- Conference: Independent
- Record: 16–6
- Head coach: William Reid (2nd season);
- Captain: Nels Anderson
- Home arena: none

= 1920–21 Colgate men's basketball team =

American college basketball season

The 1920–21 Colgate Raiders men's basketball team represented Colgate University during the 1920–21 college men's basketball season. The head coach was William Reid, coaching the Raiders in his second season.

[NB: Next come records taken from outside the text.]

/-- A line counter advanced; FEC_UNCORRECTABLE and TAG_MISMATCH are 32 bits wide. -/
def State.bumpLane (s : State) (b k i n : Nat) : State :=
  let t := (s.lane b k).counters
  let wide := i = 0 ∨ i = 1 ∨ i = 4
  let s' := s.onLane b k (fun l => { l with counters := bumpTbl l.counters i (if wide then 64 else 32) n })
  if wide then s' else s'.satBump t i n (portUnit b (linePort k)) (lineItem b k i)

/-- The first DATA of an optics event: beacon, port, direction, λ. -/
def lineData (b k : Nat) : List Byte := leBytes 1 b ++ leBytes 1 (linePort k) ++ leBytes 1 (lineSide k) ++ leBytes 1 (lineIdx k)

/-- A heater at a code the spec does not give, while the ring is parked or swept (09: R305); a freeze keeps its last value until it
ends (09: R292). -/
def State.sweepRing (s : State) (b k : Nat) : State :=
  let v := s.fresh 20
  v.2.onRing b k (fun r => { r with st := .sweeping, steps := 0, heater := if (s.beacon b).frozen then r.heater else v.1 % 65536 })

/-! ### Lanes: withdrawal, re-admission, sparing, narrowing (09: R295, R301, R302) -/

/-- Lines of a direction in some state. -/
def State.linesIn (s : State) (b q side : Nat) (st : LaneSt) : List Nat :=
  (List.range 18).filter (fun i => (s.lane b (lineKey side q i)).st == st)

/-- Active lanes counted again. -/
def State.countLanes (s : State) (b q side : Nat) : State :=
  let n := (s.linesIn b q side .active).length
  if side = 0 then s.setTx b q { s.tx b q with lanes := n } else s.setRx b q { s.rx b q with lanes := n }

/-- A lane withdrawn: its line carries FILL. -/
def State.withdraw (s : State) (b k : Nat) (sight : Bool) : State :=
  let l := s.lane b k
  match l.st with
  | .active => (s.onLane b k (fun l => { l with st := .withdrawn, clean := 0, sighted := sight, inq := [] })).countLanes b (linePort k) (lineSide k)
  | .withdrawn => s.onLane b k (fun l => { l with clean := 0, sighted := l.sighted && sight })
  | _ => s

/-- A withdrawn lane takes traffic again. -/
def State.readmitLane (s : State) (b k : Nat) : State :=
  if (s.lane b k).st == .withdrawn then
    (s.onLane b k (fun l => { l with st := .active, sighted := false })).countLanes b (linePort k) (lineSide k)
  else s

/-- Lines in use renumbered in ascending order, with PORT_NARROWED; below 8 the direction is down. -/
def State.narrow (s : State) (b q side : Nat) : State :=
  let use := (List.range 18).filter (fun i =>
    (s.lane b (lineKey side q i)).st == .active || (s.lane b (lineKey side q i)).st == .withdrawn)
  let s := (List.range use.length).foldl (fun acc n => acc.onLane b (lineKey side q (use.getD n 0)) (fun l => { l with lane := n })) s
  let s := s.countLanes b q side
  let s := s.post 0x004B (portUnit b q) (leBytes 1 b ++ leBytes 1 q ++ leBytes 1 side ++ leBytes 1 use.length)
  if use.length < 8 then s.dirDown b q side 1 else s

/-- The spare that takes over next: λ16, then λ17, then a returned line. -/
def State.nextSpare (s : State) (b q side : Nat) : Option Nat :=
  ([16, 17] ++ List.range 16).find? (fun i =>
    let k := lineKey side q i
    (s.lane b k).st == LaneSt.spare && !(s.ring b k).retired && (s.ring b k).st != LoopSt.parked)

/-- A line retired from its direction; a spare takes its lane, or the direction narrows (09: R301, R302). -/
def State.retireLine (s : State) (b k : Nat) : State :=
  let q := linePort k
  let side := lineSide k
  let l := s.lane b k
  if l.st == .retired then s
  else
    let s := s.onBeacon b (fun e => { e with
      sights := e.sights.filter (fun x => x ≠ k), spoiled := e.spoiled.filter (fun x => x ≠ k), forced := e.forced.filter (fun x => x ≠ k)
      gapSights := e.gapSights.filter (fun x => x.1 ≠ k) })
    let s := (s.onRing b k (fun r => { r with retired := true, st := .parked })).setFeeds b
    let s := s.onLane b k (fun l => { l with st := .retired, frameLock := false })
    if l.st == .active || l.st == .withdrawn then
      match s.nextSpare b q side with
      | some i =>
        let j := lineKey side q i
        let s := s.onLane b j (fun x => { x with st := if side = 0 then .active else .withdrawn, lane := l.lane, clean := 0, sighted := false })
        (s.countLanes b q side).post 0x0049 (portUnit b q) (lineData b k ++ leBytes 1 i)
      | none => s.narrow b q side
    else s

/-- The line is retired now, or once the freeze ends (09: R292). -/
def State.retireSoon (s : State) (b k : Nat) : State :=
  if (s.beacon b).frozen then s.onBeacon b (fun e => { e with owed := if e.owed.contains k then e.owed else e.owed ++ [k] })
  else s.retireLine b k

/-- References of the last 10 s, a new one in front (09: R283, R301). -/
def lastTenSeconds (now : Nat) (l : List Nat) : List Nat := now :: l.filter (fun r => decide (subMod 64 now r < 10 * 156250000))

/-- A ring taken through recovery: lane withdrawn, ring parked and swept; it is retired where two attempts have not locked it. -/
def State.recover (s : State) (b k : Nat) : State :=
  let s := s.onBeacon b (fun e => { e with
    sights := e.sights.filter (fun x => x ≠ k), spoiled := e.spoiled.filter (fun x => x ≠ k), gapSights := e.gapSights.filter (fun x => x.1 ≠ k) })
  let s := s.withdraw b k false
  if 2 ≤ (s.ring b k).attempts then s.retireSoon b k
  else (s.onRing b k (fun r => { r with attempts := r.attempts + 1 })).sweepRing b k

/-- A mislock (09: R304, R305). -/
def State.mislock (s : State) (b k : Nat) : State :=
  let times := lastTenSeconds (s.now (16 + b)) (s.ring b k).mislocks
  let s := (s.onRing b k (fun r => { r with mislockSeen := true, mislocks := times })).bumpRing b k 0
  let s := s.post 0x0048 (portUnit b (linePort k)) (lineData b k)
  if 3 ≤ times.length then (s.withdraw b k false).retireSoon b k else s.recover b k

/-- A lane FAILED (09: R283): withdrawn and relocked, and retired at the third failure within 10 s. -/
def State.laneFailed (s : State) (b k : Nat) : State :=
  let times := lastTenSeconds (s.now (16 + b)) (s.lane b k).fails
  let s := s.onLane b k (fun l => { l with fails := times })
  if 3 ≤ times.length then (s.withdraw b k false).retireSoon b k else s.recover b k

/-! ### Sights (09: R295, R296) -/

/-- Pipelines whose notice has at least 250 us of its hold left, by the beacon's reference count (6.4 ns). -/
def State.gapWindows (s : State) (b : Nat) : List Nat :=
  ((s.beacon b).notices.filter (fun (n : Nat × Nat × Nat) => decide (250 * 625 + 4 * subMod 64 (s.now (16 + b)) n.2.2 ≤ n.2.1 * 625))).map (·.1)

/-- Does a returned line wait for its sight (09: R303)? -/
def State.returning (s : State) (b k : Nat) : Bool := (s.beacon b).laneWaits.any (fun (w : Nat × Waiter) => w.1 == k)
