-- ==== Sys2Proof/Machine/Faults.lean ====
section
/-!
DEFINITION. Failure stops by cause, the control cores and their changeover, held fuse writes, and power-off (16: R480, R490 to R495;
07: R223; 12: R396; 15: R460, R470).
-/
namespace Sys2Proof.Machine

open Sys2Proof

/-! ### Failure stops (16: R493, R494) -/

/-- FAILURE_STOP of a cause of 16: R493 other than THERMAL, which SHUTDOWN_TRIP brings. -/
def execFailureStop (cause : Nat) (exsarRuns : Bool) (s : State) : Out :=
  .next (if s.isReady && decide (0x11 ≤ cause) && decide (cause ≤ 0x16) then s.failStop cause exsarRuns else s)

/-- SERVICE_CORE_HUNG (16: R480). -/
def execServiceCoreHung (plinth : Nat) (s : State) : Out :=
  .next (if s.isReady then
    let d := 12 + plinth
    (s.setDie d { s.die d with coreHung := true }).failStop 0x12 true
  else s)

/-- PLINTH_REFERENCE_LOSS (07: R223): the reference of PD0 runs Exsar too. -/
def execPlinthReferenceLoss (plinth : Nat) (s : State) : Out :=
  .next (if s.isReady then s.failStop 0x13 (plinth != 0) else s)

/-! ### Control cores (16: R490 to R492) -/

/-- What a control core is doing. -/
def Boot.core (b : Boot) (coreB : Bool) : CoreSt := if coreB then b.coreB else b.coreA

def Boot.setCore (b : Boot) (coreB : Bool) (c : CoreSt) : Boot := if coreB then { b with coreB := c } else { b with coreA := c }

/-- STANDBY_OK: a standby that the Binnacle can hand control to. -/
def Boot.standbyOk (b : Boot) : Bool := b.binnacleOk && (b.coreA == .standby || b.coreB == .standby)

/-- Do the cores run: from step 2 of a start on? -/
def State.coresRun (s : State) : Bool := !s.boot.exsarGone && (s.boot.core s.boot.activeB == .active)

/-- CORE_HEARTBEAT_MISS: the failed core is held in reset and control goes to the standby; without one the device stops with CONTROL. What the
spare bank was being given is lost with the active core (13: R424). -/
def execCoreHeartbeatMiss (coreB : Bool) (s : State) : Out :=
  .next (if !s.coresRun then s
  else if coreB == s.boot.activeB then
    if s.boot.standbyOk then
      let b := (s.boot.setCore coreB .held).setCore (!coreB) .active
      let s := if s.upd.staging.isSome then s.dropStaging else s
      let s := { s with boot := { b with activeB := !coreB, gap := true } }
      -- the second failure in one start stops it (14: R447)
      if s.starting && s.boot.restarted then s.startStop s.boot.phase 1 [] else s
    else
      let s := { s with boot := s.boot.setCore coreB .out }
      if s.isReady then s.failStop 0x11 false
      else
        let s := if s.boot.dev == .starting then s.startStop s.boot.phase 1 [] else s
        { s with boot := { s.boot with exsarGone := true } }
  else if s.boot.core coreB == .standby then { s with boot := s.boot.setCore coreB .held }
  else s)

/-- A command that ran when the active core failed: answered FAILOVER, now or, with requests to memory still out, at their end. -/
def State.failCmd (s : State) (mb : Nat) : State :=
  match (s.mbox mb).running with
  | none => s
  | some seq =>
    match Tbl.get? s.helm.memOps mb with
    | some m => { s with helm := { s.helm with memOps := Tbl.set s.helm.memOps mb { m with failover := true } } }
    | none => s.answerCmd (mb, seq) (s.mbox mb).runCode 0xD []

/-- CORE_FAILOVER: the new core resumes and posts the gap; the third changeover within an hour keeps the failed core out; the voltage loop
starts afresh (15: R474). A start after step 5 goes on from step 6 (14: R447). -/
def execCoreFailover (gapUs : Nat) (s : State) : Out :=
  .next (if !s.boot.gap then s
  else
    let failed := !s.boot.activeB
    let recent := s.now0 :: s.boot.failovers.filter (fun r => decide (subMod 64 s.now0 r < 3600 * 156250000))
    let b := { s.boot with gap := false, failovers := recent }
    let s := { s with boot := if 3 ≤ recent.length then b.setCore failed .out else b }
    let s := (Tbl.keys s.helm.mailboxes).foldl State.failCmd s
    let s := (List.range 12).foldl State.freshLoop s
    let s := s.post 0x0045 exsarUnit (leBytes 1 (b2n failed) ++ leBytes 1 (b2n s.boot.activeB) ++ leBytes 4 gapUs)
    if s.starting && decide (6 ≤ s.boot.phase) then s.restart else s)

/-- CORE_RESTART: the released core's self-test and reload. -/
def execCoreRestart (pass : Bool) (s : State) : Out :=
  .next (if s.boot.gap || s.boot.exsarGone then s
  else if s.boot.core (!s.boot.activeB) == .held then
    { s with boot := s.boot.setCore (!s.boot.activeB) (if pass then .standby else .out) }
  else s)

/-- BINNACLE_LOST: logged by the core that misses it; no changeover is possible until the next start. -/
def execBinnacleLost (coreB : Bool) (s : State) : Out :=
  .next (if s.coresRun && (s.boot.core coreB == .active || s.boot.core coreB == .standby) then
    { s.logOnly 0x0113 exsarUnit (leBytes 1 (b2n coreB)) with boot := { s.boot with binnacleOk := false } }
  else s)

/-! ### Fuses and power (15: R460, R470) -/

/-- FUSE_PROGRAM: held fuse writes, at the first sample in range. -/
def execFuseProgram (s : State) : Out := .next (if s.isReady && !s.boot.gap then programFuses s else s)

/-- POWER_OFF: nothing is held but the fuses and the NOR banks. -/
def execPowerOff (s : State) : Out := .next { s.cleared with pins := { aux := false, mainRails := false, coolDuty := 0 } }

end Sys2Proof.Machine
end

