def telemetryReadRun (w : Waiter) (q : List Byte) (s : State) : Ans :=
  let g := field q 0 1
  let u := field q 1 2
  if 7 < g then badAns 0 s
  else
    match s.groupRegs g u with
    | none => badAns 1 s
    | some rs =>
      if !s.mayRead (ptOf w) g u then errAns 6 s
      else if ((groupDie g u).map (fun d => s.dieLost d)).getD false then .done 0xF (memErrorAns (4, 0)) s
      else .done 0 (leBytes 1 g ++ leBytes 1 0 ++ leBytes 2 rs.length ++ rs.flatMap regRecord) s

/-- TELEMETRY_READ. -/
def execTelemetryRead (mb seq : Nat) (body : List Byte) (s : State) : Out := s.runHelm 0x0003 false (some [1, 2, 1]) mb seq body telemetryReadRun

end Sys2Proof.Machine
end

The team had finished with an overall record of 16–6. The team captain was Nels Anderson.

==Schedule==

| Date time, TV | Opponent | Result | Record | Site city, state |
| * | Clarkson | W 38–19 | 1–0 | Hamilton, NY |
| * | RPI | W 59–26 | 2–0 | Hamilton, NY |
| * | Alfred | W 85–08 | 3–0 | Hamilton, NY |
| * | Hamilton | W 59–36 | 4–0 | Hamilton, NY |
| * | at Williams | W 25–19 | 5–0 | Williamstown, MA |
| * | at Albany State | W 56–22 | 6–0 |  |
| * | at RPI | L 15–21 | 6–1 |  |
| * | at West Virginia | W 30–28 ^{OT} | 7–1 |  |
| * | Rochester | W 52–26 | 8–1 | Hamilton, NY |
| * | Oneida Community LTD | W 60–16 | 9–1 | Hamilton, NY |
| * | Detroit | W 37–36 ^{OT} | 10–1 | Erie, PA |
| * | Pittsburgh | L 50–69 | 10–2 | Hamilton, NY |
| * | Syracuse | W 30–28 | 11–2 |  |
| * | Carnegie Tech | L 36–37 | 11–3 |  |
| * | at Oneida Community LTD | W 57–13 | 12–3 | Hamilton, NY |
| * | at Creighton | L 29–32 | 12–4 |  |
| * | at Creighton | W 27–24 | 13–4 | Hamilton, NY |
| * | at Nebraska | W 29–26 | 14–4 |  |
| * | at Nebraska | L 15–24 | 14–5 |  |
| * | at Hamilton | W 21–19 | 15–5 |  |
| * | at Rochester | W 27–10 | 16–5 | Rochester, NY |
| * | at Syracuse | L 16–28 | 16–6 | Archbold Gymnasium Syracuse, NY |
*Non-conference game. (#) Tournament seedings in parentheses.